### Task input
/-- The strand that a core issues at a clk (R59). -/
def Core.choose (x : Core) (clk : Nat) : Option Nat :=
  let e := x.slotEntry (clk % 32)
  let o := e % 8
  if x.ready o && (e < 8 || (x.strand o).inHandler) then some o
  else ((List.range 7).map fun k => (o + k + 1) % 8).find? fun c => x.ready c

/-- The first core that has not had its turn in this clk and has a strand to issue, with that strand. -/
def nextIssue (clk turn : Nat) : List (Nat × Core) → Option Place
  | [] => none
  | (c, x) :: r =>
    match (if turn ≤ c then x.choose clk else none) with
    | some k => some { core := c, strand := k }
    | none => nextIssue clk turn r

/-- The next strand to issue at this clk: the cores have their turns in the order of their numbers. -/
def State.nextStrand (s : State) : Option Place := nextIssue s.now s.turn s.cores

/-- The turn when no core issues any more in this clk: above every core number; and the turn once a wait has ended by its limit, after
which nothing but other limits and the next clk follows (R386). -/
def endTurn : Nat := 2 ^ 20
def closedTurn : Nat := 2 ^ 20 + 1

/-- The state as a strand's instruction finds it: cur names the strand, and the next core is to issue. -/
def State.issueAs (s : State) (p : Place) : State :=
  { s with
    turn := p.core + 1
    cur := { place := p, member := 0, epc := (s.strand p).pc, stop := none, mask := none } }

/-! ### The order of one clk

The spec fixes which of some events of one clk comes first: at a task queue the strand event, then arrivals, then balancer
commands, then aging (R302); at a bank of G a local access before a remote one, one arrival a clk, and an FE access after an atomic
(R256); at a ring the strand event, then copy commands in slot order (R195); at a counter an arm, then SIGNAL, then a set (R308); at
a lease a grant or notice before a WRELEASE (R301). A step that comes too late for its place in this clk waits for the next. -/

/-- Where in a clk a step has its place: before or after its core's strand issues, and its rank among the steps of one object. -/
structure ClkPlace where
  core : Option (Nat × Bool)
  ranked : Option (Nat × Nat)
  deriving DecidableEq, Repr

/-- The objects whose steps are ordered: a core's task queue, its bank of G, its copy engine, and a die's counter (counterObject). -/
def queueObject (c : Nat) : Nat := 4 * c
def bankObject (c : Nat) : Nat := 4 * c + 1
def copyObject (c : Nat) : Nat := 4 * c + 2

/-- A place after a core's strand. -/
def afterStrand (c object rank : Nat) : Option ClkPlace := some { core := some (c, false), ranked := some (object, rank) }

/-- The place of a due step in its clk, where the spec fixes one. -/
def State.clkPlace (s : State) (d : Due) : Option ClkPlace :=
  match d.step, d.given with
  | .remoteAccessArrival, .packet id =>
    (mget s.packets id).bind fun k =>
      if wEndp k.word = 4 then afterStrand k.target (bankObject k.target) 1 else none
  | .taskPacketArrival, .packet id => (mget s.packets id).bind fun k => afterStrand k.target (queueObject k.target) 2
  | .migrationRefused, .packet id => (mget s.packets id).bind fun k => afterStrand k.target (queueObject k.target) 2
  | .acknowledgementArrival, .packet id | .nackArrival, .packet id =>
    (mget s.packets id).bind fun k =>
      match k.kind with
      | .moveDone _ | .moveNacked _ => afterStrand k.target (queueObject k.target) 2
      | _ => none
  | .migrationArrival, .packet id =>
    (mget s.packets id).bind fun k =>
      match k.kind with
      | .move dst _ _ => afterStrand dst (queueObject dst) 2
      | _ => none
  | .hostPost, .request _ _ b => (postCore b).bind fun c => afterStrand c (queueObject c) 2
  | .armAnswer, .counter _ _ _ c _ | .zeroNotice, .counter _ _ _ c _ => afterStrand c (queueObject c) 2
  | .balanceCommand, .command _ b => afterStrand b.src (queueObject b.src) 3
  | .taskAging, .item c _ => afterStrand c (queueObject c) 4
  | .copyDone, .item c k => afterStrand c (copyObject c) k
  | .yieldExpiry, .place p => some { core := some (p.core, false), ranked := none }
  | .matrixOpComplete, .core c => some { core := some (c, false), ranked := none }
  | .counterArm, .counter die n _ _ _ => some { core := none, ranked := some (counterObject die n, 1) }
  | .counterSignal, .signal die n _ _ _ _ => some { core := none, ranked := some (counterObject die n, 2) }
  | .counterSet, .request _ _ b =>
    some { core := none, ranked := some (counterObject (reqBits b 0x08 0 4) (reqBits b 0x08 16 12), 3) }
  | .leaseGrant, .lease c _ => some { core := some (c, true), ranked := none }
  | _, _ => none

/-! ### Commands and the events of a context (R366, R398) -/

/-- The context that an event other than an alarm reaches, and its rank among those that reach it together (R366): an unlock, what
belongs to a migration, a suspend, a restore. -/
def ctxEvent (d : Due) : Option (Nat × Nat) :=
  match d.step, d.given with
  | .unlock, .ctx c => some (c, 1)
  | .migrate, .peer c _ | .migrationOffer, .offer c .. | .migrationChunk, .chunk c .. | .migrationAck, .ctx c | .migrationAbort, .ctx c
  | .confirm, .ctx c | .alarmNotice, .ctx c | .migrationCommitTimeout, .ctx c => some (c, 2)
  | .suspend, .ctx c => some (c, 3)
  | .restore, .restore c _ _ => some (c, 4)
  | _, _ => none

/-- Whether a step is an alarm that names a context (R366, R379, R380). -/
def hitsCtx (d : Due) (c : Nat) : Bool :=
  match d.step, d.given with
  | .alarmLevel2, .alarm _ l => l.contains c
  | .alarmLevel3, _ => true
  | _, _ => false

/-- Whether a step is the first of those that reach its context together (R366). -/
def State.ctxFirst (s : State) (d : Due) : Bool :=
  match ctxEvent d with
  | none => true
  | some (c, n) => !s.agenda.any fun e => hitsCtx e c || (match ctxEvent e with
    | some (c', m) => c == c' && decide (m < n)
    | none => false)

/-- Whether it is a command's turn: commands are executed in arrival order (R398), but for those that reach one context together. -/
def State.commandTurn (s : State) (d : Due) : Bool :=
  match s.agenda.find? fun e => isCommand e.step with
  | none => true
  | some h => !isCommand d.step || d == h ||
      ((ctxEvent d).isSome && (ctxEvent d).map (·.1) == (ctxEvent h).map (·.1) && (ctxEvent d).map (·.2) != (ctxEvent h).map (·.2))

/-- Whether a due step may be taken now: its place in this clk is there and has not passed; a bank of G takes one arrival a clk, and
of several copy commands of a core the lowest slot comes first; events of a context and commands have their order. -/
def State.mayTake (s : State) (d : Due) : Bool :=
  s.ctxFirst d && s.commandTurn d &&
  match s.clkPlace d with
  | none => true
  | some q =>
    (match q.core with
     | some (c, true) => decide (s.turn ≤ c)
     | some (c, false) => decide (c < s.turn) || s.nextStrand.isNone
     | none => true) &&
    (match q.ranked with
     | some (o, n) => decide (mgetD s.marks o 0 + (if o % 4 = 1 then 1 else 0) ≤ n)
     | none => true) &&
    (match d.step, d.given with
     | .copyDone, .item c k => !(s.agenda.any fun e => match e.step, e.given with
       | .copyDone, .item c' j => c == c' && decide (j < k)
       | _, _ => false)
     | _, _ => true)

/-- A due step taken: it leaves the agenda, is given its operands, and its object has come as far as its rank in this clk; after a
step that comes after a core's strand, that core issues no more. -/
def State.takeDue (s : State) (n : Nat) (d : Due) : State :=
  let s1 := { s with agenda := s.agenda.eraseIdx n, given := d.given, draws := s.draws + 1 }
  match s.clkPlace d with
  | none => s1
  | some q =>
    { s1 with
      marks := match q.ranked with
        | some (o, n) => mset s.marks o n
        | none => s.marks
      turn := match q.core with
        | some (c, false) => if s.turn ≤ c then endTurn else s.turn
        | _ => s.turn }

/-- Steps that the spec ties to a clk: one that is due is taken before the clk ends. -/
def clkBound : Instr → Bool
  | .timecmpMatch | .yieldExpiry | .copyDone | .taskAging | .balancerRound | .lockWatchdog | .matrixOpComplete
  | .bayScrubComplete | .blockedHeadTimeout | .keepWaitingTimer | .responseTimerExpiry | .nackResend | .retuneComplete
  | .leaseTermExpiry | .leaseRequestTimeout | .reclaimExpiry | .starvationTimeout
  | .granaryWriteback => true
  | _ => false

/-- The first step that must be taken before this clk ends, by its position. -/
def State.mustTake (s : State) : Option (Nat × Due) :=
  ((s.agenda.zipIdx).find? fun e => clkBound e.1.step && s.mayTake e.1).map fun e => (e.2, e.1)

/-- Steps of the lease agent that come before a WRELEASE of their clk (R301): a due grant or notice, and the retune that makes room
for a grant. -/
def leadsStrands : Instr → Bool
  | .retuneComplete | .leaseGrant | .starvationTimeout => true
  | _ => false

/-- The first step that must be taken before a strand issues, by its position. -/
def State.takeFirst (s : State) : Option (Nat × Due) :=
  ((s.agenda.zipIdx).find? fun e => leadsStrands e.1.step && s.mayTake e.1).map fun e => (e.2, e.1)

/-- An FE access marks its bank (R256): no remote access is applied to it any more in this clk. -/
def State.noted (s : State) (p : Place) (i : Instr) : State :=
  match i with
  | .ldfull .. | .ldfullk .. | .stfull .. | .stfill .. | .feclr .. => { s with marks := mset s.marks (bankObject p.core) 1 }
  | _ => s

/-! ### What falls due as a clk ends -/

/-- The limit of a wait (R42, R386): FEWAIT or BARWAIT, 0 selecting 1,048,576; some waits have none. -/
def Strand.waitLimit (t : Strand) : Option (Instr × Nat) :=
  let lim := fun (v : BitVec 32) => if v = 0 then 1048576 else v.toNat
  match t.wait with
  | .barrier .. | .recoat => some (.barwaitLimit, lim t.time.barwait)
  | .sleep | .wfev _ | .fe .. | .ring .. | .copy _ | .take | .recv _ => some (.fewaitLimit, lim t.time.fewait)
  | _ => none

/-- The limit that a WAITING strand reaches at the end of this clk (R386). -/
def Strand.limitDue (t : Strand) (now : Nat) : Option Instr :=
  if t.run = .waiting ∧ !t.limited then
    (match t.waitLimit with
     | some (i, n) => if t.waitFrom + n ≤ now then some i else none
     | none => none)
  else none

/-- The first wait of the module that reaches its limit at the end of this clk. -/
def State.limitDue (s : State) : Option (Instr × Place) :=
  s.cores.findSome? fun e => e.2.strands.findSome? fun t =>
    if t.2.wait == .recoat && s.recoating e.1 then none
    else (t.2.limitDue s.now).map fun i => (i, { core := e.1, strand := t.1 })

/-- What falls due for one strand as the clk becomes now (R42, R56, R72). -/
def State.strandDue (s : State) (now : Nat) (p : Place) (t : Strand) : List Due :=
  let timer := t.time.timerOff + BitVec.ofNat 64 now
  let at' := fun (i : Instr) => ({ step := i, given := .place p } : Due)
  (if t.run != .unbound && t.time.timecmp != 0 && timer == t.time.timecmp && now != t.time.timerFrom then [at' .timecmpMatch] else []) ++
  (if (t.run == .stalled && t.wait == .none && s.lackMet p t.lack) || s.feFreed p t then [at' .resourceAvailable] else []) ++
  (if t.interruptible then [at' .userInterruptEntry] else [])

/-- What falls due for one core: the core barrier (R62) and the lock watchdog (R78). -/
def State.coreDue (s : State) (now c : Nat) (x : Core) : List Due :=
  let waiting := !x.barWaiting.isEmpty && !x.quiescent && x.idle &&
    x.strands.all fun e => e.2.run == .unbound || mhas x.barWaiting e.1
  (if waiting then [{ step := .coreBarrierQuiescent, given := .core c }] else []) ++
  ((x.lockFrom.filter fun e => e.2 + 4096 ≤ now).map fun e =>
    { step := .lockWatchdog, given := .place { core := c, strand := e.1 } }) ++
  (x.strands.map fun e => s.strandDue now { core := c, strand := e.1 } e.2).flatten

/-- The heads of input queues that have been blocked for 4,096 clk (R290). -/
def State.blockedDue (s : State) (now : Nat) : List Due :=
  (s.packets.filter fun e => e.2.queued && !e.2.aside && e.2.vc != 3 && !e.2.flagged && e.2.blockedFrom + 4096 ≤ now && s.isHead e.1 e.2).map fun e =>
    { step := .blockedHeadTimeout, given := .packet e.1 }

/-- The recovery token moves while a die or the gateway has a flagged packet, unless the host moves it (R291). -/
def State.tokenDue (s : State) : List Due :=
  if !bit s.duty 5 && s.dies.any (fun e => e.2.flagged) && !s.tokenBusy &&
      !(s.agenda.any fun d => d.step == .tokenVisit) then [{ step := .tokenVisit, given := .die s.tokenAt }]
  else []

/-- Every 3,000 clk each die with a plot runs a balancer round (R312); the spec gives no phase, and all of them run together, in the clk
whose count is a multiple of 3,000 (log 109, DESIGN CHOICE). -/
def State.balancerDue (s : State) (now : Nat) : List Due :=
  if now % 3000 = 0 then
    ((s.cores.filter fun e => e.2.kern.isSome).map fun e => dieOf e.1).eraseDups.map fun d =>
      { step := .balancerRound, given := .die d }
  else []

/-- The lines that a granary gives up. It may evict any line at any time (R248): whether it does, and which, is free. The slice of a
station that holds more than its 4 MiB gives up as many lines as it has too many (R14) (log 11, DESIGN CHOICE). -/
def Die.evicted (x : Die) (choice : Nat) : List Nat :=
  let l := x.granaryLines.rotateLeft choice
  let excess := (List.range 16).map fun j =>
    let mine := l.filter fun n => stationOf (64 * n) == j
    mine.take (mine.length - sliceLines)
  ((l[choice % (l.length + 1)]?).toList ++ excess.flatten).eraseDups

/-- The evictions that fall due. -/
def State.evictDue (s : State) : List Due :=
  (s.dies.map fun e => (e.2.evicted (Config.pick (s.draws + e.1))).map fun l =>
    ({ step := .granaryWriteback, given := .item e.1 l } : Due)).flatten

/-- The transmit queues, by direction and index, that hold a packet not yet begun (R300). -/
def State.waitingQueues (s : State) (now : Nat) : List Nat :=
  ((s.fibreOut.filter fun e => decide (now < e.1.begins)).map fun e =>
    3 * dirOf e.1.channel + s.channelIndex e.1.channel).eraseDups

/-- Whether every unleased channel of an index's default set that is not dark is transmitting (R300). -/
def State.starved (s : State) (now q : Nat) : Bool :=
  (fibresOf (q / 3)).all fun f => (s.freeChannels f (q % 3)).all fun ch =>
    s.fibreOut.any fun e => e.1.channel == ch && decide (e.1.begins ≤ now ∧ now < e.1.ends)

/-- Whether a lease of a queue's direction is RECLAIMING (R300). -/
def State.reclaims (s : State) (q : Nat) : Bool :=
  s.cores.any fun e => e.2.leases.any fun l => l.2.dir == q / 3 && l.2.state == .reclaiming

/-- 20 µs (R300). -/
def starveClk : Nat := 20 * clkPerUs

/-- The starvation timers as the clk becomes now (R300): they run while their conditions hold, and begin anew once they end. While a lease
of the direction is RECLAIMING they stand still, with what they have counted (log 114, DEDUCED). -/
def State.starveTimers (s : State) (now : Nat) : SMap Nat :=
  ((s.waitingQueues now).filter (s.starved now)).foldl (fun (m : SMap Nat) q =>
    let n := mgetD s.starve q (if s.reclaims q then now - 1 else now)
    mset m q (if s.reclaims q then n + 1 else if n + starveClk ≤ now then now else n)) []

### Prompt
Exactly as they appear, copy the lines of the listing above from the first through the one that contains "its limit, after", and nothing more.

### Exercise result
/-- The strand that a core issues at a clk (R59). -/
def Core.choose (x : Core) (clk : Nat) : Option Nat :=
  let e := x.slotEntry (clk % 32)
  let o := e % 8
  if x.ready o && (e < 8 || (x.strand o).inHandler) then some o
  else ((List.range 7).map fun k => (o + k + 1) % 8).find? fun c => x.ready c

/-- The first core that has not had its turn in this clk and has a strand to issue, with that strand. -/
def nextIssue (clk turn : Nat) : List (Nat × Core) → Option Place
  | [] => none
  | (c, x) :: r =>
    match (if turn ≤ c then x.choose clk else none) with
    | some k => some { core := c, strand := k }
    | none => nextIssue clk turn r

/-- The next strand to issue at this clk: the cores have their turns in the order of their numbers. -/
def State.nextStrand (s : State) : Option Place := nextIssue s.now s.turn s.cores

/-- The turn when no core issues any more in this clk: above every core number; and the turn once a wait has ended by its limit, after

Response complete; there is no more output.